-- Provided entries follows --

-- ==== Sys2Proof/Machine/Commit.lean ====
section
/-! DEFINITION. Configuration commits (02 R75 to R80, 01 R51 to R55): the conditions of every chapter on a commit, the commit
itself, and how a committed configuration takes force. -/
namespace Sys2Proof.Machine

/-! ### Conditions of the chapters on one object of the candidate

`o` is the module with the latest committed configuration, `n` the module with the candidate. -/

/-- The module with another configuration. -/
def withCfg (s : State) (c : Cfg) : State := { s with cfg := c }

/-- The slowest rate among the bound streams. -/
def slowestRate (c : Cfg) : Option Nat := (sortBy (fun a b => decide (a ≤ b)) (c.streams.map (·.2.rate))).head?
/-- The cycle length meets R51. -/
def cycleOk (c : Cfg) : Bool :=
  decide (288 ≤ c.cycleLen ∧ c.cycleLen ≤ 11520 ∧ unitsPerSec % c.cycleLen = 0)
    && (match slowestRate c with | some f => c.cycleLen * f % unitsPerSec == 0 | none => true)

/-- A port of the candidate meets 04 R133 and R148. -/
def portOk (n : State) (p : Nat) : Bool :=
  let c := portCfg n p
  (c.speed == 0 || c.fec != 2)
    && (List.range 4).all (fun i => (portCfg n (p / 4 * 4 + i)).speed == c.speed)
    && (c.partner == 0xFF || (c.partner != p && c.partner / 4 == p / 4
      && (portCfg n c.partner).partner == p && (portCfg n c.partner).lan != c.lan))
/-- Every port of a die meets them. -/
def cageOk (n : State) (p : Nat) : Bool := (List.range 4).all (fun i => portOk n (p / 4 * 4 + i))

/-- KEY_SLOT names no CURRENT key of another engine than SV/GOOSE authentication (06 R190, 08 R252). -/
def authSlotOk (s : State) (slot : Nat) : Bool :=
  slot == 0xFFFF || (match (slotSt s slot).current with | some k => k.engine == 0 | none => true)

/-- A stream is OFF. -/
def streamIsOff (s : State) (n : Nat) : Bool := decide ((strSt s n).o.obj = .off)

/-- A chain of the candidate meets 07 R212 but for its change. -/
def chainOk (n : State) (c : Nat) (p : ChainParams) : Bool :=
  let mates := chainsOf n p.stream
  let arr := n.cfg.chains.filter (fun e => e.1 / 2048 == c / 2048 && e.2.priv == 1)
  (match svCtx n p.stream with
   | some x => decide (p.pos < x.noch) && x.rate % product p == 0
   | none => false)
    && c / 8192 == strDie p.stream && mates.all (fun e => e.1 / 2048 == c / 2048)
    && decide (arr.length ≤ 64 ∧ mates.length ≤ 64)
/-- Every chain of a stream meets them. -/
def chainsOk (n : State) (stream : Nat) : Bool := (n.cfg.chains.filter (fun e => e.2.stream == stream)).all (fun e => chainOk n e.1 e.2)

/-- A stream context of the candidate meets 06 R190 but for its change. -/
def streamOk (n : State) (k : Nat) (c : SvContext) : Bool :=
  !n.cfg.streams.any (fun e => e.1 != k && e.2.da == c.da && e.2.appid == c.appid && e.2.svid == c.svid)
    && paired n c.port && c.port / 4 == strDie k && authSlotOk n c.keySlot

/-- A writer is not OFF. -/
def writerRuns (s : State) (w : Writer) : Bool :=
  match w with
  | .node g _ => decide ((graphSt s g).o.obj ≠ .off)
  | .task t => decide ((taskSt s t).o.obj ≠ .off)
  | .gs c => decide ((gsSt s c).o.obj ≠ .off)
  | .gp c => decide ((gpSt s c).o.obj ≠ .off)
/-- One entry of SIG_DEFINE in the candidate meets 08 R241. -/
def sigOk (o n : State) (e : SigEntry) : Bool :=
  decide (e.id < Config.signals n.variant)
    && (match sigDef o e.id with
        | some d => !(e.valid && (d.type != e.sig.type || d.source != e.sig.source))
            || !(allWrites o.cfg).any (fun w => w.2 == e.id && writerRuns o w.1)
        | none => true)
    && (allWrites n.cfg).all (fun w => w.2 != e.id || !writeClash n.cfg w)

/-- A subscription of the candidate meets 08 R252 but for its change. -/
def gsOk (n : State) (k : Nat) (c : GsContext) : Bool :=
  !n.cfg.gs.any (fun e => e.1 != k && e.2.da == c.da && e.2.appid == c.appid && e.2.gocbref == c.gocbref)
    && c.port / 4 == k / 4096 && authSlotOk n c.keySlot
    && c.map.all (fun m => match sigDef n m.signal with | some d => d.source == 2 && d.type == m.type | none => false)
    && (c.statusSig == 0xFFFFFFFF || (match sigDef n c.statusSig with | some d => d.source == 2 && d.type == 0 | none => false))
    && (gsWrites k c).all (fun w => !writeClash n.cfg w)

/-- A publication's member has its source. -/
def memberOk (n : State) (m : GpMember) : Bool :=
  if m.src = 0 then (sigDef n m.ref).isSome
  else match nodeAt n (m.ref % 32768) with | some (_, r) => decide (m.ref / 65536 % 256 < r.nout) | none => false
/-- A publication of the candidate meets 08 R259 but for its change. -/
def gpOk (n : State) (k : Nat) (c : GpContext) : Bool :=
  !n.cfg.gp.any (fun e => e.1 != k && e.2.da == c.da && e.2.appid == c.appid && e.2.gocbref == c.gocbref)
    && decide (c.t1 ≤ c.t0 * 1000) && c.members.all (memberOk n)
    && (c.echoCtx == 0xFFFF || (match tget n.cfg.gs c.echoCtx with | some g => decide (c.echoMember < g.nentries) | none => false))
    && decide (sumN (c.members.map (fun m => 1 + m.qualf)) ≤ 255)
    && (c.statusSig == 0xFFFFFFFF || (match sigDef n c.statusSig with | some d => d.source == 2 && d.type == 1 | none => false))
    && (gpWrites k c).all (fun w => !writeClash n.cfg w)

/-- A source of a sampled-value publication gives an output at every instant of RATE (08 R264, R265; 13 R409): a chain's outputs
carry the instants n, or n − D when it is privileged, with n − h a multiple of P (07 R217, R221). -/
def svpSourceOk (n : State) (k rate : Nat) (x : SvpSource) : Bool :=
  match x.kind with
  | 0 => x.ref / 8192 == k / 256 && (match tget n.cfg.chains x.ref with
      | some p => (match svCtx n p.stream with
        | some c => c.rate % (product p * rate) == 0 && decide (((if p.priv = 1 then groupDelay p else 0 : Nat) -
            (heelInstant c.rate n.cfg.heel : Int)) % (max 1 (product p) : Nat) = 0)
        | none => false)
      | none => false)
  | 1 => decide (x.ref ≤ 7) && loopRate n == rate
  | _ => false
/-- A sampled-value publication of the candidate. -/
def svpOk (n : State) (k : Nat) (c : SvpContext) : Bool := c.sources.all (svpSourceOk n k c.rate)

-- Provided entries concluded --
-- Provided entries follows --

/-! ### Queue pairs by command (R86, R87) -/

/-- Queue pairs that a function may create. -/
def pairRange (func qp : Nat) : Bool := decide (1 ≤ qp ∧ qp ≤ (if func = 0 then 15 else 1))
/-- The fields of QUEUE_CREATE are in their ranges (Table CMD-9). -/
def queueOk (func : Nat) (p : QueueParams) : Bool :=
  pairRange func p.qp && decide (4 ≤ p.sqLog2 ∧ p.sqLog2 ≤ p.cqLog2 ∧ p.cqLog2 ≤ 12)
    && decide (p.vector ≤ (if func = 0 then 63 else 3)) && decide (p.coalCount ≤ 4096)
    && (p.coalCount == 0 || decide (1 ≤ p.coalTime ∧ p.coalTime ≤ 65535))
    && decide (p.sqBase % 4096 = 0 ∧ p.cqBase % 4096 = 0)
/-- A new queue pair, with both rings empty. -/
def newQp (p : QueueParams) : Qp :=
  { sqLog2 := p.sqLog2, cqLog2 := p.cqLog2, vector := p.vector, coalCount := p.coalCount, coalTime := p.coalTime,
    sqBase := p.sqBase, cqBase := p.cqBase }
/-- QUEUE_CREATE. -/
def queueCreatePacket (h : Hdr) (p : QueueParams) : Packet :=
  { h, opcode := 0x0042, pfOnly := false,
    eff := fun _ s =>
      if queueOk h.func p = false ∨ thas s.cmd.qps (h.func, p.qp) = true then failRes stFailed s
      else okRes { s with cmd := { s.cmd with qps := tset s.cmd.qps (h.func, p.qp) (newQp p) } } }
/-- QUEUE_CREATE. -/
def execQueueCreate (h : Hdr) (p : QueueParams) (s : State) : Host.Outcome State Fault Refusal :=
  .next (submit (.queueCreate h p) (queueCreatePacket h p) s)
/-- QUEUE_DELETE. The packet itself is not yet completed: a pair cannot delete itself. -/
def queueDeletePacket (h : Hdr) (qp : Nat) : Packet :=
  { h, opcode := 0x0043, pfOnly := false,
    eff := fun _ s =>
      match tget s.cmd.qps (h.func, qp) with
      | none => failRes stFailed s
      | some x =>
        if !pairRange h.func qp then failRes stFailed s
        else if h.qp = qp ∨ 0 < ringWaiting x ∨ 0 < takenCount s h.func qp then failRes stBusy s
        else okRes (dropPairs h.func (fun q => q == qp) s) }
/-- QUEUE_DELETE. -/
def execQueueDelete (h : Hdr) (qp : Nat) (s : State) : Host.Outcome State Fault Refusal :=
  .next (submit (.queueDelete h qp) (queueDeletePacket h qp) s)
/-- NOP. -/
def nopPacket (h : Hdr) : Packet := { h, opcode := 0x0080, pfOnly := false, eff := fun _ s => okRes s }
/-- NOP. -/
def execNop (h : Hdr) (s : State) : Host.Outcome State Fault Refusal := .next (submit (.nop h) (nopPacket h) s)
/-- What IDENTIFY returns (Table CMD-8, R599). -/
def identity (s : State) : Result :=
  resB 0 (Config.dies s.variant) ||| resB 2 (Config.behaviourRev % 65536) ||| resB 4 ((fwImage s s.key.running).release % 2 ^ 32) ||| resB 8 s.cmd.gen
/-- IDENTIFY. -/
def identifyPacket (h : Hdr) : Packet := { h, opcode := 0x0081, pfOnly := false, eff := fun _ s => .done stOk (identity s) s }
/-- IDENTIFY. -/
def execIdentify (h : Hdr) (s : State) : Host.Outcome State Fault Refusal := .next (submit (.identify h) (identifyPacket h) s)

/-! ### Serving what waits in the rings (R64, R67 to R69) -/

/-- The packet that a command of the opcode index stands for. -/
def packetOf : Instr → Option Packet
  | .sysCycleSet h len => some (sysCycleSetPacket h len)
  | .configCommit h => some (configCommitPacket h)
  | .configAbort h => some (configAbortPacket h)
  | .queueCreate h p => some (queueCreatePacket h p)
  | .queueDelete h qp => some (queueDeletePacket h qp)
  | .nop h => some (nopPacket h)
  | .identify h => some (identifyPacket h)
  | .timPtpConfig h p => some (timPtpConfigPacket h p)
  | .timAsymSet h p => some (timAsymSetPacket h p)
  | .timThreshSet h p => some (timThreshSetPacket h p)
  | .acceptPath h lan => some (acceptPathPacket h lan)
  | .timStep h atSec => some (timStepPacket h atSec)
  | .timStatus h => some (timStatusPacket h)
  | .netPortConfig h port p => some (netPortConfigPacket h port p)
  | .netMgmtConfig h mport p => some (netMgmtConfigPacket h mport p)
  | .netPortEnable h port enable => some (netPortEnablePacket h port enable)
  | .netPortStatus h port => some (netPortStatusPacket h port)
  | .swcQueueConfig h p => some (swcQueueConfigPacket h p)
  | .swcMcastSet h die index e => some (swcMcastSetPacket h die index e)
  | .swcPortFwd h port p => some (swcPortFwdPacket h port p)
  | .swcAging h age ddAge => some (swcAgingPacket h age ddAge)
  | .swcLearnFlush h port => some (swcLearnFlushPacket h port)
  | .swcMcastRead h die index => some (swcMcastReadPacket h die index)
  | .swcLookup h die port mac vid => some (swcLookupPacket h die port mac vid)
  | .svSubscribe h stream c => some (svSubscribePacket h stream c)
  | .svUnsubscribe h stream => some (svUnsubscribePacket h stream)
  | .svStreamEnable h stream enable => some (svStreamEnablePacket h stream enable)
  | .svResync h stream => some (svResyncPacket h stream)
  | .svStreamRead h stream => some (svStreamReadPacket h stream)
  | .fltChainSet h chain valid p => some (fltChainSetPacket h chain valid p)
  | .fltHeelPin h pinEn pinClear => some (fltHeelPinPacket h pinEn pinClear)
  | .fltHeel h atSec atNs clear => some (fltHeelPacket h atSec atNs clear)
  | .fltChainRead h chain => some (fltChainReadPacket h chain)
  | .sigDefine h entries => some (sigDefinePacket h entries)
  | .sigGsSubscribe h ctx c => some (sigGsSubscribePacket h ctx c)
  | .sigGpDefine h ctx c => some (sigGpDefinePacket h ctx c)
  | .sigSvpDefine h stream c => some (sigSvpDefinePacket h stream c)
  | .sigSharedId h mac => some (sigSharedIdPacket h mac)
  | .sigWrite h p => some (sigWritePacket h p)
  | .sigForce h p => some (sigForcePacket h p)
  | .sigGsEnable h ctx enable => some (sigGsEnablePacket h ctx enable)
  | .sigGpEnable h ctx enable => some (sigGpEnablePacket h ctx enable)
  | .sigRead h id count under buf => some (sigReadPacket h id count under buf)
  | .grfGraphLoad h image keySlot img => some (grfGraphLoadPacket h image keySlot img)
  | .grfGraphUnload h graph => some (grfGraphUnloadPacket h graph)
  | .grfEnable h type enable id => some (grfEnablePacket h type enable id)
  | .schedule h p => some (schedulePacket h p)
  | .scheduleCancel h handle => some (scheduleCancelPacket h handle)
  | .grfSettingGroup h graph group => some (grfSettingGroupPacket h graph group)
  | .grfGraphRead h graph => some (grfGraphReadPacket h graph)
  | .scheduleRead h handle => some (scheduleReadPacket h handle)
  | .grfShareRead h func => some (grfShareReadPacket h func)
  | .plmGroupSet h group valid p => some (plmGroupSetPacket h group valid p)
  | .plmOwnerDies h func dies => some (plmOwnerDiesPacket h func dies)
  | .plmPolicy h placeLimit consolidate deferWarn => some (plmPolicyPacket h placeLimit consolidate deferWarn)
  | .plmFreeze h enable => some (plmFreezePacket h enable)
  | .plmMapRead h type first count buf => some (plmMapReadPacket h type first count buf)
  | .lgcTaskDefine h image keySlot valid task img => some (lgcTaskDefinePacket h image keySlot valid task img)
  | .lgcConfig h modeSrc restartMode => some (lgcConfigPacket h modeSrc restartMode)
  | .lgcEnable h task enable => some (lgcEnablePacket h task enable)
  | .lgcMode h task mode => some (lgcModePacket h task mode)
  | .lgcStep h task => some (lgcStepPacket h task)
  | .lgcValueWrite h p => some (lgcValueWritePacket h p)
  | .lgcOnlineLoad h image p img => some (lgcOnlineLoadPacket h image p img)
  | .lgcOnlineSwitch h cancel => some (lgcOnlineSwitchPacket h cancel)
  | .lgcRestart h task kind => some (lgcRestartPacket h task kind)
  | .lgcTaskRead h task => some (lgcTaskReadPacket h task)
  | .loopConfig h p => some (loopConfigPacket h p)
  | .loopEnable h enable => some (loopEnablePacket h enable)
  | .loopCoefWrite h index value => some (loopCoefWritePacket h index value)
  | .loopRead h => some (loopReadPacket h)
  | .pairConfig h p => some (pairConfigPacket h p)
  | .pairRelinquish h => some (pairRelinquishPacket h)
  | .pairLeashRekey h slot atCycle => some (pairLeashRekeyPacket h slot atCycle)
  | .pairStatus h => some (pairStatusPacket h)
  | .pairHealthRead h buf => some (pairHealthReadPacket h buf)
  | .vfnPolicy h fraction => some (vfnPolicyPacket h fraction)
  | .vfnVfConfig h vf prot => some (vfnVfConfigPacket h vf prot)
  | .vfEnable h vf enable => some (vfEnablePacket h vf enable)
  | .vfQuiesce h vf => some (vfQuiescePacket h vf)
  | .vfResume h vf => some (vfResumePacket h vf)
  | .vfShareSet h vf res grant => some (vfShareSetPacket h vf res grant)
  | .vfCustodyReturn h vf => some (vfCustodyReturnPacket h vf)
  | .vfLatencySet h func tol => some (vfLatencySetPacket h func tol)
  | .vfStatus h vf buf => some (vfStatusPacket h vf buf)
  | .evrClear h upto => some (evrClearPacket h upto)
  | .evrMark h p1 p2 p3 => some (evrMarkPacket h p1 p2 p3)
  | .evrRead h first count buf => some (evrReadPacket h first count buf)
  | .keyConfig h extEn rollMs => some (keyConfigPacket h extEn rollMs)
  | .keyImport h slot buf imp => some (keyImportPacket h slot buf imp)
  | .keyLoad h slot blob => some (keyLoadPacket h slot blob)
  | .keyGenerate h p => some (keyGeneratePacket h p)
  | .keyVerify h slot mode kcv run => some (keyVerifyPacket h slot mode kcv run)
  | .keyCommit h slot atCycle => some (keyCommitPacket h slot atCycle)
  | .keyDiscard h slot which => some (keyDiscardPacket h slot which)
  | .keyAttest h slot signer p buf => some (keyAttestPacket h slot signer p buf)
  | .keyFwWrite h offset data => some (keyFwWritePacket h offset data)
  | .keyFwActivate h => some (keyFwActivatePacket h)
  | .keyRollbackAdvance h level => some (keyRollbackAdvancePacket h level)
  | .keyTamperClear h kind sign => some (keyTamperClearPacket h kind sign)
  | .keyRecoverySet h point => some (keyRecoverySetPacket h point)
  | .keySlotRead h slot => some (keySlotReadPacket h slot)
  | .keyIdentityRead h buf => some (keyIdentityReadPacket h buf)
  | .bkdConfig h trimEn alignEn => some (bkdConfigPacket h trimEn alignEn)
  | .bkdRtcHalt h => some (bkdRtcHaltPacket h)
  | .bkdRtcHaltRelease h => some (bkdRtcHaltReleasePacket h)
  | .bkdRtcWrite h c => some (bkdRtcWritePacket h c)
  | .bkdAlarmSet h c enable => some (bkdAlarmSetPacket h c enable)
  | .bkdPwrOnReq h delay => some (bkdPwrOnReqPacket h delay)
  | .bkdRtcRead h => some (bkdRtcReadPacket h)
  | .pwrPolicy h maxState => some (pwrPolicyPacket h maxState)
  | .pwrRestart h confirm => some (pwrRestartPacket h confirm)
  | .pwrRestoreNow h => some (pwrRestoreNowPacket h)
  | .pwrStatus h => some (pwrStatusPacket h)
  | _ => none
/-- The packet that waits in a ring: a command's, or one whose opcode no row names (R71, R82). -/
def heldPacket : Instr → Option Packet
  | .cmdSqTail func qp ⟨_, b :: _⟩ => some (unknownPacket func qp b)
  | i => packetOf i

-- Provided entries concluded --

### Task
Copy range, inclusive: the line holding "let arr := n.cfg.chains.filter" to the line holding "def chainsOk (n". Reproduce exactly those lines of the records above and no others.

### Final answer
  let arr := n.cfg.chains.filter (fun e => e.1 / 2048 == c / 2048 && e.2.priv == 1)
  (match svCtx n p.stream with
   | some x => decide (p.pos < x.noch) && x.rate % product p == 0
   | none => false)
    && c / 8192 == strDie p.stream && mates.all (fun e => e.1 / 2048 == c / 2048)
    && decide (arr.length ≤ 64 ∧ mates.length ≤ 64)
/-- Every chain of a stream meets them. -/
def chainsOk (n : State) (stream : Nat) : Bool := (n.cfg.chains.filter (fun e => e.2.stream == stream)).all (fun e => chainOk n e.1 e.2)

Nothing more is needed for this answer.